- Assignment
In the data below, which lines hold "session"? Copy every one.

(Dataset entries)
-- ==== Sys2Proof/Tests/Slice0.lean ====
section
/-! SUPPORT. Tests. Every expected value is the spec's: the words and the vectors of 95_test_vectors, or an encoding of
30_encoding written out bit by bit. The last section holds, for every statement with hypotheses, states and operands that
meet them together. -/

namespace Sys2Proof.Tests

open Sys2Proof Sys2Proof.Machine

/-! ### Helpers -/

/-- A state like reset with these channels registered. -/
def withChannels (cs : List Channel) : State :=
  { State.reset with
    count := BitVec.ofNat 4 cs.length
    channels := cs ++ List.replicate (8 - cs.length) Channel.blank }

/-- A channel with both handles one group and no window open. -/
def plain (g : Byte) (p : PinIndex) (d : Byte) : Channel := ⟨g, g, p, d, false, 0⟩

/-- The next state of an answer, if it is one. -/
def nextOf (a : Host.Outcome State Fault Refusal) : Option State :=
  match a with
  | .next s => some s
  | .fault _ => none
  | .refused _ => none

/-- The refusal of an answer, if it is one. -/
def refusalOf (a : Host.Outcome State Fault Refusal) : Option Refusal :=
  match a with
  | .next _ => none
  | .fault _ => none
  | .refused r => some r

/-- The fault of an answer, if it is one. -/
def faultOf (a : Host.Outcome State Fault Refusal) : Option Fault :=
  match a with
  | .next _ => none
  | .fault r => some r
  | .refused _ => none

/-- The answer is the next state `t`. -/
theorem next_of {a : Host.Outcome State Fault Refusal} {t : State} (h : nextOf a = some t) : a = .next t := by
  cases a with
  | next s => exact congrArg _ (Option.some.inj h)
  | fault r => cases h
  | refused r => cases h

/-- Channel 0 of the spec's SET_DUTY and REGISTER vectors, {1, 1, 3}, with duty `d` and tick enable `ten`. -/
def oneChannel (d : Byte) (ten : BitVec 1) : State :=
  { withChannels [plain 1 3 d] with ten := ten, en := [0, 0x08, 0, 0] }

/-- The full registry of program P2: group 2, pins 0 to 7. -/
def fullRegistry : State :=
  { withChannels ([0, 1, 2, 3, 4, 5, 6, 7].map fun p => plain 2 p 0) with en := [0, 0, 0xFF, 0] }

/-- The start of the TICK vectors: one channel on group 1, pin 0. -/
def tickStart (d tcnt lvl1 : Byte) : State :=
  { withChannels [plain 1 0 d] with ten := 1, tcnt := tcnt, lvl := [0, lvl1, 0, 0] }

/-- Vectors T-8 and T-9: two channels on one bit. -/
def sharedBit (d0 d1 : Byte) : State :=
  { withChannels [plain 1 0 d0, plain 1 0 d1] with ten := 1, tcnt := 9 }

/-- Vector T-12: an open window, the old duty 255 and the new duty 0. -/
def openWindow : State := { withChannels [⟨1, 1, 0, 0, true, 255⟩] with ten := 1 }

/-! ### Well-formedness: each check refuses a term -/

theorem test_wf_smoke :
    (Instr.register 3 3 7).wf 4 = true ∧ (Instr.register 4 3 7).wf 4 = false ∧ (Instr.register 3 4 7).wf 4 = false
    ∧ (Instr.setDuty 255 255).wf 4 = true ∧ Instr.tick.wf 4 = true ∧ (Instr.setCtrl 1).wf 4 = true
    ∧ (Instr.illegal 0x00000000).wf 4 = true ∧ (Instr.illegal 0x01010103).wf 4 = false
    ∧ (Instr.illegal 0x02000080).wf 4 = false ∧ (Instr.illegal 0x04000001).wf 4 = false := by decide

theorem test_wf_groups_bound : (Instr.register 255 255 0).wf 256 = true ∧ (Instr.register 255 0 0).wf 255 = false := by
  decide

/-! ### Decoding: words written out bit by bit from R68 to R71 -/

/-- Format R: OP, EGRP = 1, LGRP = 2, five zeros, PIN = 5. -/
theorem test_decode_register :
    decode 4 (0b00000001#8 ++ 0b00000001#8 ++ 0b00000010#8 ++ 0b00000#5 ++ 0b101#3) = .register 1 2 5 := by decide

/-- Format D: OP, INDEX = 7, eight zeros, VALUE = 99. -/
theorem test_decode_setDuty :
    decode 4 (0b00000010#8 ++ 0b00000111#8 ++ 0b00000000#8 ++ 0b01100011#8) = .setDuty 7 99 := by decide

/-- Format T: the event code, TICK in a trace and ILLEGAL on CMD (R70, R80). -/
theorem test_decode_tick :
    decodeTrace 4 (0b00000011#8 ++ 0#24) = .tick ∧ decode 4 (0b00000011#8 ++ 0#24) = .illegal 0x03000000 := by decide

/-- Format C: OP, 23 zeros, T. -/
theorem test_decode_setCtrl :
    decode 4 (0b00000100#8 ++ 0#23 ++ 0b1#1) = .setCtrl 1 ∧ decode 4 (0b00000100#8 ++ 0#23 ++ 0b0#1) = .setCtrl 0 := by
  decide

/-- 95_test_vectors section 2.1, the words that are ILLEGAL with NUM_GROUPS = 4. -/
theorem test_decode_illegal_vectors :
    ([0x00000000, 0x01010108, 0x01040100, 0x01000400, 0x81010103, 0x020001FF, 0x03000000, 0x04000002, 0x05000000,
      0xFF000000] : List Word).all (fun w => decode 4 w == .illegal w) = true := by decide

/-- 95_test_vectors section 2.1, the words that are commands. -/
theorem test_decode_command_vectors :
    decode 4 0x01010103 = .register 1 1 3 ∧ decode 4 0x01030307 = .register 3 3 7
    ∧ decode 4 0x02000080 = .setDuty 0 128 ∧ decode 4 0x02FF00FF = .setDuty 255 255
    ∧ decode 4 0x04000000 = .setCtrl 0 ∧ decode 4 0x04000001 = .setCtrl 1 := by decide

/-- Every single reserved bit of the three command formats makes a word ILLEGAL (R76). -/
theorem test_decode_each_reserved_bit :
    (∀ k : Fin 32, 3 ≤ k.val → k.val < 8 → decode 4 (0x01010100 ||| 1#32 <<< k.val) = .illegal (0x01010100 ||| 1#32 <<< k.val))
    ∧ (∀ k : Fin 32, 8 ≤ k.val → k.val < 16 → decode 4 (0x02000000 ||| 1#32 <<< k.val) = .illegal (0x02000000 ||| 1#32 <<< k.val))
    ∧ (∀ k : Fin 32, 1 ≤ k.val → k.val < 24 → decode 4 (0x04000000 ||| 1#32 <<< k.val) = .illegal (0x04000000 ||| 1#32 <<< k.val)) := by
  decide

/-- The encoder gives the words of 95_test_vectors. -/
theorem test_encode_vectors :
    encode (.register 1 1 3) = 0x01010103 ∧ encode (.register 0 2 5) = 0x01000205 ∧ encode (.setDuty 1 200) = 0x020100C8
    ∧ encode .tick = 0x03000000 ∧ encode (.setCtrl 1) = 0x04000001 := by decide

/-- Byte k of a word is bits [8k+7:8k] (R52). -/
theorem test_bytes_little_endian :
    encodeBytes (.register 0 2 5) = [0x05, 0x02, 0x00, 0x01] ∧ wordOfBytes 0x63 0x00 0x07 0x02 = 0x02070063
    ∧ decodeTableWord 32 0x02070063 = some (.setDuty 7 99) ∧ decodeTableWord 32 0x03000000 = some .tick := by decide

/-- Fewer than four bytes are no command; a fifth byte is left over (R67). -/
theorem test_bytes_length :
    (decodeBytes 4 [0x05, 0x02, 0x00]).toOption = none
    ∧ (decodeBytes 4 [0x01, 0x00, 0x00, 0x04, 0xAA]).toOption = some (.setCtrl 1, [0xAA]) := by decide

/-! ### REGISTER (95_test_vectors section 2.2) -/

/-- Vectors R-1, R-8, R-9, R-10. -/
theorem test_register_appends :
    (nextOf (exec (.register 1 1 3) State.reset)).map (fun t => (t.count, t.channel 0, t.en, t.result, t.chan 0))
      = some (1, plain 1 3 0, [0, 0x08, 0, 0], 0x00000400, 0x83010100)
    ∧ (nextOf (exec (.register 0 2 5) (oneChannel 0 0))).map (fun t => (t.count, t.channel 1, t.en, t.result))
      = some (2, ⟨0, 2, 5, 0, false, 0⟩, [0x20, 0x08, 0, 0], 0x00000401)
    ∧ (nextOf (exec (.register 1 1 3) (oneChannel 0 0))).map (fun t => (t.channel 1, t.en, t.result))
      = some (plain 1 3 0, [0, 0x08, 0, 0], 0x00000401)
    ∧ (nextOf (exec (.register 1 1 0) { State.reset with en := [0, 0xF0, 0, 0] })).map (fun t => (t.en, t.lvl))
      = some ([0, 0xF1, 0, 0], [0, 0, 0, 0]) := by decide
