-- ==== Sys2Proof/Syntax.lean ====
section
/-! DEFINITION. The commands: one constructor for each row of the opcode table, with the operands
its rule gives it. A command that states that a time has passed or that a measured value has been
reached carries the measured value; the sender measures it (assumption 3). -/

namespace Sys2Proof

/-- Who sends an access on the bus (R6, R93, R420): a policy hart P0 to P3, a safety hart S0 or S1,
the host through its port, or a hardware block that writes registers. -/
inductive Initiator where
  | hart (n : Nat) | host | ring | bootRom | s0 | s1
  deriving DecidableEq, Repr, Inhabited

/-- A Trelind hart: P0 to P3 run programs, S0 and S1 serve the shroud and the system (R59). The
commands of the scalar set are sent by P0 to P3. -/
abbrev Hart := Fin 4

/-- A scalar register number, g0 to g31 (R61). -/
abbrev RegNum := BitVec 5

/-- A lane vector register number, v0 to v15 (R110). -/
abbrev LaneReg := BitVec 4

/-- A lane accumulator number (R110). -/
abbrev AccReg := BitVec 2

/-- The boot tracks of R53. -/
inductive Track where
  | main | shroud | analog
  deriving DecidableEq, Repr, Inhabited

/-- A contactor pole of a port (R417). -/
inductive Pole where
  | pos | neg
  deriving DecidableEq, Repr, Inhabited

/-- What the pilot line of a front-end reads (R274, R275): the high and low level of a CCS pilot in
millivolts, or the state code of an MCS circuit, 0 A to 5 F, 6 invalid. -/
inductive PilotReading where
  | ccs (hi lo : Int) | mcs (code : Nat)
  deriving DecidableEq, Repr, Inhabited

/-- The matching messages of the pilot's power-line communication of one RunID (R277, R278). -/
inductive SlacMsg where
  | parmReq (run : Nat) | atten (run meanDb : Nat) | matchReq (run : Nat)
  deriving DecidableEq, Repr, Inhabited

/-- A V2GTP frame of the session's connection (R279, R285): protocol version byte and its inverse, declared
length, payload as the record layer gives it, whether the TLS record verified, and whether the payload is a
request of the loop responder. -/
structure V2gFrame where
  version : Nat
  inverse : Nat
  length : Nat
  payload : List Byte
  recordOk : Bool
  loop : Bool
  deriving DecidableEq, Repr, Inhabited

/-- One protocol offer of a vehicle: which protocol (1 DIN SPEC 70121, 2 ISO 15118-2,
3 ISO 15118-20), its version and its priority (R280). -/
structure AppOffer where
  proto : Nat
  major : Nat
  minor : Nat
  schemaId : Nat
  priority : Nat
  deriving DecidableEq, Repr, Inhabited

/-- What a PowerDelivery request asks for (R284). -/
inductive PowerDelivery where
  | start | stop | standby
  deriving DecidableEq, Repr, Inhabited

/-- A frame that a standby front-end observes on its vehicle segment (R293). -/
inductive ObservedFrame where
  | request (ctx seq : Nat) | response (ctx seq : Nat) | other
  deriving DecidableEq, Repr, Inhabited

/-- A heartbeat of a ring neighbour (R469): its identifier, state code, epoch and count; whether it serves a
guest, reports LPE_STAT.TOVER, its shadow age (R478), the generation it runs, its offer and its image's MINGEN
(R462, R463). -/
structure HeartbeatFrame where
  modid : Nat
  state : Nat
  epoch : Nat
  count : Nat
  guest : Bool := false
  tover : Bool := false
  age : Nat := 0
  gen : Nat := 1
  offer : Nat := 1
  minGen : Nat := 1
  deriving DecidableEq, Repr, Inhabited

/-- A view frame (R460, R461). -/
structure ViewFrame where
  origin : Nat
  epoch : Nat
  seqEff : Nat
  members : List Nat
  gen : Nat
  splid : Nat
  deriving DecidableEq, Repr, Inhabited

/-- The last committed fold record as it is shadowed (R467): instant, ISEQ, calendar label, and by meter the
totals E0 and E1 and the closing current and voltage. -/
structure ShadowFold where
  instant : Nat
  iseq : Nat
  label : Nat
  meters : List (Nat × Nat × Nat × Nat)
  deriving DecidableEq, Repr, Inhabited

/-- A shadow frame (R467, R468): words of the protected module by their bus address there; rate, format and
DMAX of its lanes; observers of its thermal ports, µ°C; its node records; its fold record; and whether the
frame ends the period, with the period's word count. -/
structure ShadowFrame where
  words : List (Nat × Word)
  lanes : List (Nat × Nat × Nat × Nat)
  observers : List (Nat × Int × Int)
  nodes : List (Nat × Nat × Nat)
  fold : Option ShadowFold
  last : Bool
  count : Nat
  tagOk : Bool
  deriving DecidableEq, Repr, Inhabited

/-- A session delta (R292): own port of the sender, number, state, words of the context record by their bus
address there, the membership key, last request and response, the traffic secrets and the record counters. -/
structure DeltaFrame where
  port : Nat
  seq : Nat
  state : Nat
  words : List (Nat × Word)
  netKey : Nat
  request : List Byte
  response : List Byte
  secrets : Option (List Byte × List Byte)
  rxCount : Nat
  txCount : Nat
  tagOk : Bool
  deriving DecidableEq, Repr, Inhabited

/-- A frame of a splice or return handshake (R476, R479); words by their bus address on the home module. -/
inductive SpliceFrame where
  | returnRequest
  | guestState (words : List (Nat × Word))
  | returnAt (seq : Nat)
  | portMoved (port : Nat)
  deriving DecidableEq, Repr, Inhabited

/-- A CAN frame as it arrives (R553). -/
structure CanFrame where
  fdf : Bool
  rtr : Bool
  ide : Bool
  brs : Bool
  esi : Bool
  id : Nat
  dlc : Nat
  data : List Byte
  deriving DecidableEq, Repr, Inhabited

/-- How an attempt to send the head frame ends (R549, R554). -/
inductive CanTxResult where
  | sent | lostArbitration | error (lec : Nat)
  deriving DecidableEq, Repr, Inhabited

/-- A received Deckline segment (R570). -/
structure DklSegment where
  dst : Nat
  phase : Nat
  slot : Nat
  frame : Nat
  units : List (Nat × List Byte)
  crcOk : Bool
  robust : Bool
  deriving DecidableEq, Repr, Inhabited

/-- A complete Deckline data frame (R569). -/
structure DklDataFrame where
  src : Nat
  dst : Nat
  frame : Nat
  payload : List Byte
  deriving DecidableEq, Repr, Inhabited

- Reply
/-- A V2GTP frame of the session's connection (R279, R285): protocol version byte and its inverse, declared
/-- A session delta (R292): own port of the sender, number, state, words of the context record by their bus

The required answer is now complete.